# What is needed
Which lines in the records below contain the word "onStart"? Report each of them.
[Study material]
-- ==== Sys2Proof/Syntax.lean ====
section
/-! DEFINITION. The instructions: one constructor for each row of spec/opcode_table.json, the fourteen host
commands (30_encoding.md R112) and the five wire messages (30_encoding.md R125). -/

namespace Sys2Proof

/-- The buffer BS_READ reads, its field S (30_encoding.md R110). -/
inductive BufSel where
  | tx
  | rx
deriving DecidableEq, Repr

/-- An instruction: a host command with the fields 30_encoding.md R112 names for it, or a wire message with
its payload bytes after the tag (30_encoding.md R125, R143). -/
inductive Instr where
  | nop
  | bsClear
  /-- byte offset A, bit offset B, width W -/
  | bsWrite (a : Byte) (b : BitVec 3) (w : BitVec 6)
  /-- byte offset A, bit offset B, buffer S, width W -/
  | bsRead (a : Byte) (b : BitVec 3) (sel : BufSel) (w : BitVec 6)
  | bsNeeded
  /-- frame address A -/
  | frameTx (a : Byte)
  | frameRx
  | negotiate
  /-- segment A -/
  | negotiateSeg (a : Byte)
  | update
  /-- segment A -/
  | updateSeg (a : Byte)
  /-- old address A -/
  | changeAddr (a : Byte)
  | estop
  | setTimeout
  /-- tag 1: the new address -/
  | wireChangeAddress (newAddr : Byte)
  /-- tag 2: the two type bytes and the bytes of the I2C sub-block bitstream (30_encoding.md R133) -/
  | wireSetSensorType (typeLo typeHi : Byte) (subBlocks : List Byte)
  /-- tag 3: the bytes of the request bitstream (30_encoding.md R127) -/
  | wireReadValues (request : List Byte)
  /-- tag 4 -/
  | wireEmergencyStop
  /-- tag 5: the millisecond count -/
  | wireSetTimeout (t : Word)
deriving DecidableEq, Repr

end Sys2Proof
end

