/-- The checksum test of a complete reply (41_frame.md R172). -/
def checkReply (s : State) : State :=
  if rxChecksum s.rxLen (s.mem.readBytes rxBase s.rxLen.toNat) = s.rxChk then returnReply .ok s
  else returnReply .checksum s

/-- The length byte `n` has come (41_frame.md R176). -/
def takeLength (n : Byte) (s : State) : State :=
  let s' := { s with rxLen := n, status := { s.status with rxlen := n } }
  if n = 0 then checkReply s' else s'.goto .rxPay .setTimeout

/-- The payload byte `b` has come (41_frame.md R176). -/
def takePayload (b : Byte) (s : State) : State :=
  let s' := { s with mem := s.mem.write (rxBase + s.rxIdx.toNat) b, rxIdx := s.rxIdx + 1 }
  if s.rxIdx.toNat + 1 < s.rxLen.toNat then s' else checkReply s'

/-- One transport request of the procedure with arguments `x`, with its answer: a row of the table of
41_frame.md R176. At a point that waits for no request it changes nothing. -/
def linkStep (x : Xfer) (s : State) : State :=
  match s.fsm with
  | .idle => s
  | .run =>
    match s.pt with
    | .isOpen =>
      let q := s.env.askIsOpen
      if q.1 then linkOpen x (s.setEnv q.2) else (s.setEnv q.2).goto .opening .isOpen
    | .setTimeout =>
      let s' := s.setEnv (s.env.note (.setTimeout x.tms))
      match x.kind with
      | .receive => beginReceive s'
      | .exchange => s'.goto .send .setTimeout
      | .transmit => s'.goto .send .setTimeout
    | .start => s
    | .enter _ => s
    | .build => s
    | .ret _ => s
    | .finish _ => s
  | .opening =>
    let q := s.env.askOpen
    if q.1 then linkOpen x (s.setEnv q.2) else returnReply .comm (s.setEnv q.2)
  | .send =>
    let q := s.env.askWrite (frameEncode s.env.params.txChecksumIncludesLength x.addr x.payload)
    if q.1 then
      match x.kind with
      | .transmit => returnReply .ok (s.setEnv q.2)
      | .exchange => beginReceive (s.setEnv q.2)
      | .receive => beginReceive (s.setEnv q.2)
    else returnReply .comm (s.setEnv q.2)
  | .rxChk =>
    let q := s.env.askRead
    match q.1 with
    | .byte c => { s.setEnv q.2 with rxChk := c, fsm := .rxLen }
    | .timeout => returnReply .comm (s.setEnv q.2)
    | .fail => returnReply .comm (s.setEnv q.2)
  | .rxLen =>
    let q := s.env.askRead
    match q.1 with
    | .byte n => takeLength n (s.setEnv q.2)
    | .timeout => returnReply .comm (s.setEnv q.2)
    | .fail => returnReply .comm (s.setEnv q.2)
  | .rxPay =>
    let q := s.env.askRead
    match q.1 with
    | .byte b => takePayload b (s.setEnv q.2)
    | .timeout => returnReply .comm (s.setEnv q.2)
    | .fail => returnReply .comm (s.setEnv q.2)

/-! ## The sequencer of a command -/

/-- One step of a command at its program point: its own internal steps at `start`, `enter`, `build` and `ret`,
the completion at `finish`, and one request of the transport procedure in progress elsewhere (10_state.md R57,
R58). An idle engine runs no command. -/
def atPoint (onStart : State → State) (onEnter : SegIx → State → State) (onBuild : State → State)
    (onRet : Reply → State → State) (s : State) : State :=
  match s.fsm with
  | .idle => s
  | .run =>
    match s.pt with
    | .start => onStart s
    | .enter g => onEnter g s
    | .build => onBuild s
    | .isOpen => linkStep s.xfer s
    | .setTimeout => linkStep s.xfer s
    | .ret r => onRet r s
    | .finish k => complete k s
  | .opening => linkStep s.xfer s
  | .send => linkStep s.xfer s
  | .rxChk => linkStep s.xfer s
  | .rxLen => linkStep s.xfer s
  | .rxPay => linkStep s.xfer s

/-- A command that has no such program point (log 16). -/
def noEnter (_ : SegIx) (s : State) : State := s

/-- A command that builds no request has no `build` point (log 16). -/
def noBuild (s : State) : State := s

/-- A reply is exactly one byte equal to the tag (30_encoding.md R136, R144). -/
def isAck (tag : Byte) (s : State) : Bool := decide (s.rxLen = 1) && decide (s.rx 0 = tag)

/-- The error kind of an acknowledged message: the exchange's error, or PROTOCOL for a reply of another shape
(42_negotiation.md R196, 44_aux_messages.md R253). -/
def ackErr (tag : Byte) (r : Reply) (s : State) : ErrKind :=
  match r with
  | .ok => if isAck tag s then .ok else .protocol
  | .checksum => .checksum
  | .comm => .comm

end Sys2Proof.Machine
end

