-- ==== Sys2Proof/Machine/Step.lean ====
section
/-! DEFINITION. One step of the machine: the turn of one agent (00_scope.md R10, R11; 60_exceptions.md R279). -/

namespace Sys2Proof.Machine

/-- The ENGINE's turn: an idle engine does nothing (70_reset_and_hazards.md R301); a running one runs the
instruction it fetches; a command word that does not decode completes with ILLEGAL and changes nothing else
(60_exceptions.md R275). -/
def engineStep (s : State) : Host.Outcome State Fault Refusal :=
  if s.status.busy then
    match fetch s with
    | some i => exec i s
    | none => .next (complete .illegal s)
  else .next s

/-- The machine after its first scheduled turn is taken from the list. -/
def popTurn (s : State) : State := s.setEnv { s.env with turns := s.env.turns.tail }

/-- One step: the turn scheduled next; with none scheduled the engine moves (log 5). -/
def step (s : State) : Host.Outcome State Fault Refusal :=
  match s.env.turns with
  | [] => engineStep s
  | .engine :: _ => engineStep (popTurn s)
  | .host x :: _ => hostStep x (popTurn s)
  | .reset :: _ => .next (resetEvent (popTurn s))

/-- The machine with a table word stored where the next step fetches its instruction (log 9). -/
def State.withFetchWord (s : State) (nbits w : Nat) : State := scheduleEngine (loadCode (codeOfTableWord nbits w) s)

end Sys2Proof.Machine
end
[/Study material]
# Expected answer
def atPoint (onStart : State → State) (onEnter : SegIx → State → State) (onBuild : State → State)
    | .start => onStart s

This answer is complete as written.